Sinan, "az da olsa ıslanmışınız gelin size bi kac bir sey veriyim, ordanda mutfağa iner birşeyler yeriz." derken gözleri bana bakıp öylece üstümde gezinirken "Ela sana kendimden birşey  veremicem, ama annemin kıyafetlerinden birkaç parça verebilirim." dediğinde gözleri doluşmuştu. Mert ve Mete Sinan'ın kiyafetlerini giydikten sonra Sinan,bana "gel benimle" dedi ve elleriyle o odayı işaret etti. "Bu odaya ben bile nadiren girerim, ve asla kimseyide sokmam, ama sen ne biliyim değişiksin ben insanları gözlerinden tanırım ela, içinden geçirdiği kötü bişeyi bile anlayabiliyorum ne garip değilmi" deyip kilitli olan kapıyı açmıştı, yavaş adımlarla içeri girdigimizde, papatya kokulu parfüm kokuları burnuma sinmişti. Istemsizce "ama çok güzel kokuyo" demiştim, nasıl dediğime ben bile şaşırmıştım, Sinan hafif bir tebessümle karşılık vermişti.

Bu oda ya girdiğimde kendimi nedensizce huzurlu hissettim, bilmiyordum nasıl olmuştu ama kendimi sanki denizin en derinlerine bırakmıştım. Okadar rahat okadar ferahtı ki adeta nefes'im kesilecekmis gibi hissettim. Sinan elini annesinin elbiselerin üstünde gezdirirken bian bitane tşört ve pijamayı eline alıp bana uzattı, kısık sesle "bunları giyebilirsin." dedi. ve birlikte odadan çıktık.

Bizimkiler yorgun düşmüştüki kolktukta öylece uyukluyolardı, resmen ayakta uyuyorlardı. Suratım da yapmacık bir gülumsemeyle onları izliyorduk ki bianda yağan dolu taneciklerinden cam dayanamayıp çatlamıştı, evet "çat" diye bir ses gelmişti.
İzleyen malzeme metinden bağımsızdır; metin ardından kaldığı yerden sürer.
-- ==== Sys2Proof/Certificates/Slice0/Obligations.lean ====
section
/-!
DEFINITION. The statements for the provers. Each `Obligations.<Name>` states what its docstring says, from the rules it names.
-/

open Sys2Proof Sys2Proof.Machine

/-! ### The machine -/

/-- One step takes the command at the front of the queue and runs it with the queue's rest. -/
def Obligations.StepRunsFrontCommand : Prop :=
  ∀ (s : State) (c : Instr) (rest : List Instr), s.pending = c :: rest → step s = exec c { s with pending := rest }

/-- The model's choice, log entry 3: with no command waiting a step is one TIME tick: in LOAD, JOIN, SERVICE and HOLDOVER the
counter C rises by 1 modulo 2^64 (R208), its wraps counted modulo 5 for the cores' cycle counters (R351), and nothing else changes; in DORMANT and SENTRY nothing changes. -/
def Obligations.IdleStepCountsTimeOnly : Prop :=
  ∀ s : State, s.pending = [] →
    (2 ≤ rd s MODE_STATUS.MODE → s.time.c < 2 ^ 64 → step s = .next { s with time := { s.time with
      c := (s.time.c + 1) % 2 ^ 64, turns := (s.time.turns + if s.time.c = 2 ^ 64 - 1 then 1 else 0) % 5 } }) ∧
    (rd s MODE_STATUS.MODE < 2 → step s = .next s)

/-- Whatever the state, every command and every step ends in a next state, and a command leaves the queue of waiting commands
as it was. -/
def Obligations.EveryCommandEndsAndKeepsQueue : Prop :=
  ∀ (c : Instr) (s : State), ∃ t, exec c s = .next t ∧ t.pending = s.pending ∧ ∃ u, step s = .next u

/-- Right after the power-on reset the mode is LOAD (R554), the fused variant's resources are those of an NL-7720-64 (R3), every
Trowel core is in STATE 0, MODE_PAD holds every pad group, no key slot, allocation or fault source is listed, the memories are in
canonical form and list nothing, and no command waits. The variant is the model's choice, log entry 5, that no command waits is log
entry 6, and that the flash and the stock list nothing is log entry 8. -/
def Obligations.ResetState : Prop :=
  mode State.reset = 2 ∧ chans State.reset = 64 ∧ rows State.reset = 32 ∧ beds State.reset = 8 ∧ ports State.reset = 256 ∧
    cores State.reset = 12 ∧ fns State.reset = 9 ∧ spares State.reset = 4 ∧ rd State.reset MODE_PAD.HOLD = 0xFF ∧
    (∀ n, n < 12 → rd State.reset (TROWEL_CORE_STATUS.STATE n) = 0 ∧ (coreAt State.reset n).status = 0x9C000000) ∧
    rd State.reset BOOT_STATUS.STATE = 0 ∧ rd State.reset CLK_STATUS.STOCK_SRC = 3 ∧
    memWf State.reset = true ∧ State.reset.common = [] ∧ State.reset.boot.flash = [] ∧ State.reset.cipher.slots = [] ∧
    State.reset.rake.sources = [] ∧ State.reset.pending = []

/-- The fuses never go back (R477): through any step from any state, what is fused for good stays the same, the rollback floor is
not lowered and no revoked key slot is restored. -/
def Obligations.FusesNeverGoBack : Prop :=
  ∀ (f : Fuses) (s t : State), fusesFrom f s.fuses → step s = .next t → fusesFrom f t.fuses

/-- The fuses of the state after reset meet that invariant. -/
def Obligations.ResetFusesMeetInvariant : Prop := fusesFrom Fuses.reset State.reset.fuses

/-! ### Register accesses -/

/-- The access codes of R10 on any register whose fields lie apart: a write stores each RW field, clears in each W1C field the
bits written 1, and leaves every RO, RC, WO and RW1S field, every other register and everything else of the block as it was (the action
that a WO or RW1S field requests is its own command's); the word read holds each field in its place, 0 for a WO field and 0 where no
field is (R12), and the read clears the RC fields alone. -/
def Obligations.AccessCodesOfRegisterFields : Prop :=
  ∀ (s : State) (fs : List Fld) (v : Word), (fs.map Fld.key).Nodup →
    (let t := writeFlds s fs v
     (∀ f ∈ fs, (f.acc = .rw → rd t f = v.toNat / 2 ^ f.lsb % 2 ^ f.width) ∧
       (f.acc = .w1c → rd s f < 2 ^ f.width → ∀ i, i < f.width →
         bitAt (rd t f) i = (bitAt (rd s f) i && !bitAt v.toNat (f.lsb + i))) ∧
       (f.acc ≠ .rw → f.acc ≠ .w1c → rd t f = rd s f)) ∧ onlyRegs fs s t) ∧
    ((∀ f ∈ fs, rd s f < 2 ^ f.width) → fs.Pairwise (fun f g => f.lsb + f.width ≤ g.lsb ∨ g.lsb + g.width ≤ f.lsb) →
      (∀ f ∈ fs, wordOf s fs / 2 ^ f.lsb % 2 ^ f.width = if f.acc = .wo then 0 else rd s f) ∧
      ∀ i, (∀ f ∈ fs, i < f.lsb ∨ f.lsb + f.width ≤ i) → bitAt (wordOf s fs) i = false) ∧
    (let t := clearRc s fs
     (∀ f ∈ fs, (f.acc = .rc → rd t f = 0) ∧ (f.acc ≠ .rc → rd t f = rd s f)) ∧ onlyRegs fs s t)

/-- REGISTER_WRITE and READ_CLEAR_ACCESS complete and reach the register at their offset. For PF0, a Trowel core or the start-up logic, and
a register that only stores (RAKE_CTRL and RAKE_STICKY, LINE_STATUS, LINE_DIBBER, the LINE_RAMP levels, TIME_JUMP, TIME_HOLD, SPR_GM_*,
SPR_UTC, SPR_QUAL_c and SPR_DROP, CIPHER_CTRL, HL_TPL_t_*, SENS_CTRL, SENS_STATUS, and the JOIN block without JOIN_CTRL), a write acts on
each field by its access code, and a read leaves the word in readData and clears the RC fields; a narrower read, inside the word, acts as
the read of the word (R11). A write of 1 sets the RW1S field READY and one of 0 leaves it. A function's write of its own DRV_FEATURES
stores the word, but in reset, or while its bed is, its writes change nothing (R482, R506); and MBXF_f_CTRL, REQ and RESP, which are
Trowel firmware's, read 0 for PF0 and take no write from it (log entry 13). -/
def Obligations.RegisterAccessReachesRegister : Prop :=
  (∀ (s : State) (src : Src) (off n : Nat) (v : Word) (r : RegRow) (fs : List Fld),
    src = .pf 0 ∨ src = .startup ∨ src = .trowel n → regAt s off = some (r, fs, true) → off % 4 = 0 → (fs.map Fld.key).Nodup →
    off ∈ [0xA00000, 0xA00008, 0x300004, 0x30000C, 0x20003C, 0x200040, 0x240010, 0x240014, 0x240018, 0x24001C, 0x240080, 0x700000, 0xE00000,
        0xE00004] ∨
      (0x300100 ≤ off ∧ off < 0x300140) ∨ (0x240020 ≤ off ∧ off < 0x240030) ∨ (0xB00100 ≤ off ∧ off < 0xB00200) ∨
      (0x400004 ≤ off ∧ off < 0x500000) →
    (∃ t, exec (.registerWrite src off v) s = .next t ∧ t.out = [] ∧ onlyRegs fs s t ∧
      ∀ f ∈ fs, (f.acc = .rw → rd t f = v.toNat / 2 ^ f.lsb % 2 ^ f.width) ∧
        (f.acc = .w1c → rd s f < 2 ^ f.width → ∀ i, i < f.width →
          bitAt (rd t f) i = (bitAt (rd s f) i && !bitAt v.toNat (f.lsb + i))) ∧
        (f.acc ≠ .rw → f.acc ≠ .w1c → rd t f = rd s f)) ∧
    (∀ i, i < 4 → ∃ t, exec (.readClearAccess src (off + i)) s = .next t ∧ t.readData = BitVec.ofNat 32 (wordOf s fs) ∧ t.out = [] ∧
      (∀ f ∈ fs, (f.acc = .rc → rd t f = 0) ∧ (f.acc ≠ .rc → rd t f = rd s f)) ∧
      onlyRegs fs { s with readData := t.readData } t)) ∧
  (∀ (s : State) (v : Word), ∃ t, exec (.registerWrite (.pf 0) 0xC00000 v) s = .next t ∧
    rd t TRELLIS_CTRL.READY = (if bitAt v.toNat 1 = true then 1 else rd s TRELLIS_CTRL.READY) ∧
    rd t TRELLIS_CTRL.ENABLE = v.toNat % 2 ∧ onlyRegs [TRELLIS_CTRL.READY, TRELLIS_CTRL.ENABLE] s t) ∧
  (∀ (s : State) (f i : Nat) (v : Word), f < fns s → i < 4 →
    (fnQuiet s f = false → ∃ t, exec (.registerWrite (.pf f) (DRV_FEATURES.V f i).addr v) s = .next t ∧
      rd t (DRV_FEATURES.V f i) = v.toNat ∧ onlyRegs [DRV_FEATURES.V f i] s t) ∧
    (fnQuiet s f = true → exec (.registerWrite (.pf f) (DRV_FEATURES.V f i).addr v) s = .next { s with out := [] })) ∧
  (∀ (s : State) (off : Nat) (v : Word) (x : RegRow × List Fld × Bool), 0xD0C000 ≤ off → off < 0xD0E400 → off % 4 = 0 → regAt s off = some x →
    exec (.registerWrite (.pf 0) off v) s = .next { s with out := [] } ∧
    exec (.readClearAccess (.pf 0) off) s = .next { s with readData := 0, out := [] })
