@[simp] theorem returnBurst_sig (s : State) (b : Burst) : (returnBurst s b).sig = s.sig := by
  unfold returnBurst; simp

@[simp] theorem discardGrants_sig (s : State) (k : Nat) : (discardGrants s k).sig = s.sig := by
  unfold discardGrants; (repeat' split) <;> simp [foldl_sig, foldr_sig, *]

@[simp] theorem pushUp_sig (s : State) (f : UpFrame) : (pushUp s f).sig = s.sig := by
  unfold pushUp; simp

@[simp] theorem putRx_sig (s : State) (k : Nat) (r : Rx) : (putRx s k r).sig = s.sig := by
  unfold putRx; simp

@[simp] theorem cutDoze_sig (s : State) (k : Nat) : (cutDoze s k).sig = s.sig := by
  unfold cutDoze; (repeat' split) <;> simp_all [foldl_sig, foldr_sig]

@[simp] theorem putLaser_sig (s : State) (tx : Bool) (e : Nat) (l : Laser) : (putLaser s tx e l).sig = s.sig := by
  unfold putLaser; (repeat' split) <;> simp [foldl_sig, foldr_sig, *]

@[simp] theorem darkLaser_sig (s : State) (tx : Bool) (e : Nat) : (darkLaser s tx e).sig = s.sig := by
  unfold darkLaser; simp

@[simp] theorem putHunt_sig (s : State) (k : Nat) (h : Hunt) : (putHunt s k h).sig = s.sig := by
  unfold putHunt; simp

@[simp] theorem dropExt_sig (s : State) (k : Nat) : (dropExt s k).sig = s.sig := by
  unfold dropExt; simp

@[simp] theorem forgetExt_sig (s : State) : (forgetExt s).sig = s.sig := by
  unfold forgetExt; (repeat' split) <;> simp [foldl_sig, foldr_sig, *]

@[simp] theorem lockFault_sig (s : State) (tx : Bool) (e : Nat) : (lockFault s tx e).sig = s.sig := by
  unfold lockFault; (repeat' split) <;> simp [foldl_sig, foldr_sig, *]

@[simp] theorem soaOff_sig (s : State) (e : Nat) : (soaOff s e).sig = s.sig := by
  unfold soaOff; (repeat' split) <;> simp [foldl_sig, foldr_sig, *]

@[simp] theorem tuneLaser_sig (s : State) (tx : Bool) (e : Nat) (ch : Nat) : (tuneLaser s tx e ch).sig = s.sig := by
  unfold tuneLaser; simp

@[simp] theorem startLasers_sig (s : State) : (startLasers s).sig = s.sig := by
  unfold startLasers; (repeat' split) <;> simp [foldl_sig, foldr_sig, *]

@[simp] theorem addOffset_sig (s : State) (d : Int) : (addOffset s d).sig = s.sig := by
  unfold addOffset; simp

@[simp] theorem clearRtd_sig (s : State) : (clearRtd s).sig = s.sig := by
  unfold clearRtd; (repeat' split) <;> simp [foldl_sig, foldr_sig, *]

@[simp] theorem commitRate_sig (s : State) (r : Int) : (commitRate s r).sig = s.sig := by
  unfold commitRate; simp

@[simp] theorem showDelay_sig (s : State) : (showDelay s).sig = s.sig := by
  unfold showDelay; simp

@[simp] theorem symmetricFit_sig (s : State) : (symmetricFit s).sig = s.sig := by
  unfold symmetricFit; simp

@[simp] theorem fitDelay_sig (s : State) (valid : Nat) : (fitDelay s valid).sig = s.sig := by
  unfold fitDelay; simp

@[simp] theorem meanRate_sig (s : State) : (meanRate s).2.sig = s.sig := by
  unfold meanRate; dsimp only; (repeat' split) <;> simp [foldl_sig, foldr_sig, *]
Kalbimin ritimleri daha da hızlanırken korkmuştum, Uyuyan Mete yerinden sıçrayıp, "Nee savaşmı çıktı noldu he" uyku sersemi söylemiştiki Mert de uyandı, "o seste neydi öyle" Sinan,"Cam çatladı ama sorun yok hallettiririm ben bizim adamlara" devam etti. "hadi gelin de  birseyler yiyelim." Aslında kac gündür hiçbirşey yemiyordum. 

4'ümüz kocaman mutfaktaki masaya oturduktan sonra, Sinan makarna yapmayı biliyorduki sosunu hazırlayıp 4ümüzede tabaklar eşliğinde servis yaptı. Öylece yemeğimizi yerken Saat'e bakmıştım, saat 12.30'du. "Sinan babam "gelmek üzeredir. Mert, "ya böyle geldik felan ama, daha seni bile tanımıyoruz, az anlat kendini de bizde bilelim." Sinan hafif gülümseyerek, "Benim öyle normal dümdüz bi hayatım var işte babam polis, Annem vefat etti." öylece anlatırken. Sinan "peki ya siz? Merakli gibi sormak istemem ama peşinizde kim var? açıkçası cidden merak ettim." Bianda söze atıldım ve konusmaya başladım."Bizimde daha 1 hafta öncesine kadar dümdüz bir hayatımız vardı, ama tâki ben Mete ve Mert'in hayatına girip ortalığı karıştırana kadar.

Sinan yüzüme meraklı ifadeyle bakıp, "Nasıl yani" dediğinde Mert, "Ela biz bunları senle konusmustuk diye hatırlıyorum." dedi kaşları hafif çatık ve ciddi bir sesle. "Tamam da yalanmı ama benim yüzümden odaya kitlendiniz, beraber kaçmak zorunda kaldık. Ve daha kim bilir neler olacaktı. Sinan bakışları değişik bizi izlerken ayağa kalkıp cama doğru ilerledim. Dışarı sı kapkaranlıktı ve her zamanki gibi Ay yıldızlarıyla beraberdi.

"Insanı sessiz kalmaya zorlayan acı, onu bağırmaya zorlayan acısından çok daha ağırdır"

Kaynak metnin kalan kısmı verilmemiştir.